DR PATEL: So I think resecting the colon made sense, simply if it was going to become a problem and it was narrowing the lumen, particularly in the second-line setting so close to her primary therapy. The likelihood of response is not great. So it would be unlike a 6-month interval. So, certainly, resection makes sense. And I agree with Tom. I’m not an avid user of topotecan because of the myelosuppression and my perception that I don’t see a lot of great responses.
So I think resection would have been reasonable. I likely probably also would have used irinotecan, should we have gone to systemic therapy. I think observation would make sense because she had no evaluable disease. Again, in the second-line setting, we’re not talking about response rates of 80 or 90%. She’s been through a lot with 6 cycles of treatment. She’s had the PCI. She’s had the surgery. It may be time to give her a break, knowing that probably next time you see her you’ll have to start again.
DR LOVE: What do you think you’re going to do? And what kind of condition is she in right now? Did she have any noticeable effects of the PCI?
DR DEUTSCH: No. Actually, she’s doing great. The PCI didn’t really cause too much cognitive change at all, actually. She seems like her usual self. She tolerated her colon resection great, and she just wants to proceed to do whatever she can to try and control her disease. She was more inclined toward taking chemotherapy than observation.
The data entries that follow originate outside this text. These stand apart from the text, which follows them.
/-- The link of a MAC is lost: its queue is withdrawn, ETH_LINK_DOWN is raised, a gPTP source on it is lost (R34, R393). -/
def State.ethDown (s : State) (m : Nat) : State :=
  let s := s.modMac m (fun x => { x with link := false, event := x.event ||| 1 })
  let s := s.ethWithdraw m stPortDown
  let s := s.raise { cls := 0x70, utype := 4, unit := m, detail := 2 * bitN (s.ptpSynced m) }
  let s := if s.ptpSynced m then s.syncLost m else s
  if s.folio.tsrc = 1 && s.folio.gptpPort = m then s.enterHoldover else s

/-- ETH_LINK_DOWN (R34, R393). -/
def execEthLinkDown (mac : Fin 4) (s : State) : Host.Outcome State Fault Refusal :=
  guarded (s.powered && s.macOn mac.val && (s.mac mac.val).link) s (fun s => s.ethDown mac.val)

/-- ETH_LINK_UP (R409). -/
def execEthLinkUp (mac : Fin 4) (s : State) : Host.Outcome State Fault Refusal :=
  guarded (s.powered && s.macOn mac.val && !(s.mac mac.val).link) s (fun s =>
    s.modMac mac.val (fun x => { x with link := true, event := x.event ||| 2 }))

/-! ### CAN FD (R399 to R401) -/

/-- The controller takes part in the bus. -/
def State.canUp (s : State) (c : Nat) : Bool := s.powered && s.canOn && (s.can c).st < 2

/-- Error confinement after new error counters (R399): entry to bus-off and to error-passive is reported. -/
def State.canErrors (s : State) (c tec rec : Nat) : State :=
  let old := (s.can c).st
  let st := if 255 < tec then 2 else if 127 < tec || 127 < rec then 1 else 0
  let bit := if st = old then 0 else if st = 2 then 1 else if st = 1 then 2 else 0
  let s := s.modCan c (fun x => { x with
    tec := min 255 tec, recv := min 255 rec, st := st, event := x.event ||| BitVec.ofNat 4 bit })
  if bit = 0 then s
  else s.raise { cls := if st = 2 then 0x71 else 0x72, utype := 5, unit := c,
                 detail := st + min 255 tec * 2 ^ 8 + min 255 rec * 2 ^ 16 }

/-- An error on the bus: the counters that the standard gives, and a protocol exception. -/
def State.canError (s : State) (c : Nat) (tec rec : BitVec 9) (pex : Bool) : State :=
  let s := s.canErrors c tec.toNat rec.toNat
  if pex && bitAt (s.can c).ctrl 5 then s.modCan c (fun x => { x with event := x.event ||| 8 }) else s

/-- The receive error counter after a good frame: one less, or, above 127, a value from 119 to 127. -/
def State.canGood (s : State) (c : Nat) : State :=
  let r := (s.can c).recv
  if r ≤ 127 then s.canErrors c (s.can c).tec (r - 1)
  else
    let x := s.takeFree
    x.2.canErrors c (x.2.can c).tec (119 + x.1.toNat % 9)

/-- The CAN_IN and CAN-source SAMPLE channels that a frame matches (R401). -/
def State.canHits (s : State) (c : Nat) (f : CanFrame) : List (Nat × Desc) :=
  let fits (id mask : Nat) (ide : Bool) : Bool := ide = f.ide && (id ^^^ f.id.toNat) &&& mask = 0
  s.allChannels.filter (fun e =>
    (dType e.2 = 8 && dUnit e.2 = c
      && fits (bitsOf (dWord e.2 2) 0 29) (bitsOf (dWord e.2 3) 0 29) (bitAt (dWord e.2 2) 29)) ||
    (dType e.2 = 11 && bitAt (dWord e.2 2) 0 && bitsOf (dWord e.2 2) 4 3 = c
      && fits (bitsOf (dWord e.2 3) 0 29) (bitsOf (dWord e.2 4) 0 29) (bitAt (dWord e.2 3) 29)))

/-- The header word of a CAN record (R389). -/
def canHeader (f : CanFrame) : Nat :=
  f.id.toNat + bitN f.ide * 2 ^ 29 + bitN f.fdf * 2 ^ 30 + bitN f.brs * 2 ^ 31 + bitN f.esi * 2 ^ 32

/-- The record of a CAN frame for a channel (R389, R406). -/
def canBody (d : Desc) (f : CanFrame) : RxBody :=
  let n := f.data.length
  if dType d = 8 then
    .frame (BitVec.ofNat 64 (n + bitN (dCount d * dElem d < n) * 2 ^ 24)) (BitVec.ofNat 64 (canHeader f)) f.data
  else
    .sample (dUnit d) (BitVec.ofNat 64 (canHeader f + n * 2 ^ 40) ::
      bytesWords 8 (f.data.take 64 ++ List.replicate (64 - n) 0))

/-- A good frame is delivered to every channel that it matches; remote and unmatched frames are counted (R399, R401). -/
def State.canDeliver (s : State) (c : Nat) (f : CanFrame) : State :=
  let hits := if s.dev = .run && !f.rtr then s.canHits c f else []
  if hits = [] then s.modCan c (fun x => { x with cntDrop := satInc 0xFFFF x.cntDrop })
  else
    (s.forAll hits (fun e t => t.pushRecord e.1 t.aon.time.toNat (canBody e.2 f))).modCan c
      (fun x => { x with cntRx := satInc 0xFFFF x.cntRx })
DR LOVE: Is she still smoking, just incidentally?
DR DEUTSCH: I have not asked her recently. I don’t think so. I think she quit smoking with the diagnosis of her lung cancer.
DR PATEL: One more question: Did you treat her with standard fractionation or BID radiation?
DR DEUTSCH: Standard fractionation.
DR LOVE: Why did you bring that up?
DR PATEL: She’s a young woman. There is, I guess, more acute toxicity with BID radiation, but often we would have tried. Again, her port sounds like it would have been massive, so it might have been quite difficult —
DR DEUTSCH: It was pretty large.
DR PATEL: — to do technically.
DR DEUTSCH: And the other factor for her is that she lives quite a distance from Raleigh, probably at least a 45-minute drive, which would make BID radiation somewhat logistically challenging for her.